Quand un "neocon" défend Tariq Ramadan

Le titre est un peu accrocheur, mais à peine... Sur la même page du FT que dans le billet précédent, Christopher Caldwell, rédacteur au très conservateur et influent Weekly Standard (bien moins connu sous nos cieux que le Washington Post ou le New York Times qui expriment le point de vue de l'élite bien pensante), consacre sa chronique hebdomadaire à l'interdiction d'entrer aux Etats-Unis prononcée à l'égard du "Swiss Islamic scholar". C'est complet[1], précis, nuancé.

On peut quand même s'amuser de voir Caldwell porter au crédit de Ramadan d'enseigner à Oxford, alors qu'il laisse entendre, s'agissant des universités américaines ("nests of government-subsidised political agitation"), que cela devrait plutôt inciter à la méfiance.

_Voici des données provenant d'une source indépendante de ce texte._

-- ==== Sys2Proof/Syntax.lean ====
section
/-!
DEFINITION. The command set: one constructor for each row of spec/opcode_table.json (30_encoding.md R68).
-/
namespace Sys2Proof

/-- The 11 commands of R68, in the table's order. The byte operand of format F8 is a byte whose bits are spread
over channels, so it is a bit vector; the operand of format F24 is a count that enters exact arithmetic (R9, R93),
so it is a natural number, and `Instr.wellFormed` bounds it (R66). -/
inductive Instr where
  /-- R83 -/
  | nop
  /-- R84 -/
  | clrStatus
  /-- R91 -/
  | curReset
  /-- R92 -/
  | curAdvance
  /-- R93 -/
  | curAdvanceBy (n : Nat)
  /-- R102 -/
  | packByte (c : Byte)
  /-- R104 -/
  | unpackByte
  /-- R110 -/
  | planEncode
  /-- R112 -/
  | planDecode
  /-- R126 -/
  | encode
  /-- R127 -/
  | decode
  deriving DecidableEq, Repr

end Sys2Proof
end

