-- ==== Sys2Proof/Machine/Codec.lean ====
section
/-!
DEFINITION. The bit-packing engine (42_bitcodec.md R98 to R104).
-/
namespace Sys2Proof.Machine

/-- `CarRead(p, ch)` of R12. -/
def carRead (m : Memory) (p ch : Nat) : Byte := memByte .car m (4 * p + ch)

/-- `CarWrite(p, ch, v)` of R12. -/
def carWrite (m : Memory) (p ch : Nat) (v : Byte) : Memory := m.put (4 * p + ch) v

/-- Bit i of a byte, as R99 computes it: `(c div 2^i) mod 2`. -/
def bitOf (c : Byte) (i : Nat) : Nat := c.toNat / 2 ^ i % 2

/-- `setLSB(v, t) = v - (v mod 2) + t` of R98. -/
def setLSB (v : Byte) (t : Nat) : Byte := BitVec.ofNat 8 (v.toNat - v.toNat % 2 + t)

/-- One round of the loop of R99: bit i of c goes to channel `i mod 4` of pixel `p + (i div 4)`. -/
def packChannel (p : Nat) (c : Byte) (m : Memory) (i : Nat) : Memory :=
  carWrite m (p + i / 4) (i % 4) (setLSB (carRead m (p + i / 4) (i % 4)) (bitOf c i))

/-- `packPair(p, c)` of R99: b0 first. -/
def packPair (p : Nat) (c : Byte) (m : Memory) : Memory :=
  (List.range 8).foldl (packChannel p c) m

/-- `unpackPair(p)` of R100. -/
def unpackPair (p : Nat) (m : Memory) : Byte :=
  BitVec.ofNat 8 ((List.range 8).foldl
    (fun c i => c + (carRead m (p + i / 4) (i % 4)).toNat % 2 * 2 ^ i) 0)

/-- `packPair(p, c) ; passPair(p)` of R102, R131 and R132. -/
def State.packAt (s : State) (p : Nat) (c : Byte) : State :=
  { s with car := packPair p c s.car }.passPair p

/-- `DATA_OUT <- unpackPair(p) ; passPair(p)` of R104. -/
def State.unpackAt (s : State) (p : Nat) : State :=
  { s with dataOut := unpackPair p s.car }.passPair p

/-- What PACK_BYTE c performs (R102): the bounds check comes before the first write. -/
def performPackByte (c : Byte) (s : State) : State :=
  if s.cursor + 2 > s.npix then s.raise .bounds
  else s.packAt s.cursor c

/-- What UNPACK_BYTE performs (R104). -/
def performUnpackByte (s : State) : State :=
  if s.cursor + 2 > s.npix then s.raise .bounds
  else s.unpackAt s.cursor

/-- PACK_BYTE c (R102). -/
def execPackByte (c : Byte) (s : State) : Host.Outcome State Fault Refusal :=
  .next (s.accept (performPackByte c))

/-- UNPACK_BYTE (R104). -/
def execUnpackByte (s : State) : Host.Outcome State Fault Refusal :=
  .next (s.accept performUnpackByte)

end Sys2Proof.Machine
end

COMPLEMENT DE GUILLAUME BARRY A 21h20. Sans que cela ne préjuge aucunement de la validité de l'opinion de Caldwell, qui donne sérieusement à réfléchir, on se reportera (pour mémoire), pour être édifié sur la probité intellectuelle de Tariq Ramadan, aux attaques qu'il a portées à l'encontre de Caroline Fourest en guise de système de défense, rapportées ici.

Notes

[1] Caldwell connaît même l'existence du Temps de Genève.

Regard britannique sur la Françallemagne

Le Financial Times de ce week-end commente le nouveau manuel pour l'enseignement de l'histoire contemporaine commun à la France et à l'Allemagne (niveau bac / Abitur, maturité en Suisse). Il analyse l'origine de l'exercice et comment les différences d'approches ont pu être dépassées, en se montrant largement favorable à l'exercice:

It would do no harm for the British to consider a common history textbook with France and Germany.

Paradoxalement, ce qui rend la chose plus facile pour la France et l'Allemagne, c'est qu'elles ont fait l'expérience de la quasi-annihilation mutuelle, avec l'occupation de la France puis l'occupation de l'Allemagne, alors que le Royaume-Uni se voit non sans raison simplement comme vainqueur de la deuxième guerre mondiale. C'est pourquoi une bonne partie du narratif qui sous-tendait la construction européenne au moins jusqu'en 1989 tombe un peu à plat de ce côté du Channel.

12 ans après: le blairisme expliqué aux Français

Une page entière dans Le Monde de dimanche-lundi! Une présentation empathique et approfondie des ressorts de la pensée et de l'action de Tony Blair. Même si cela facilitera peut-être encore mieux sa réception en France, il est toutefois dommage que Wolfgang Nowak, théoricien allemand de la Neue Mitte qui traduisait the Third Way, ne parvienne pas à assumer également le volet international du blairisme (en Irak). Mais cela reste un texte qui mérite la lecture.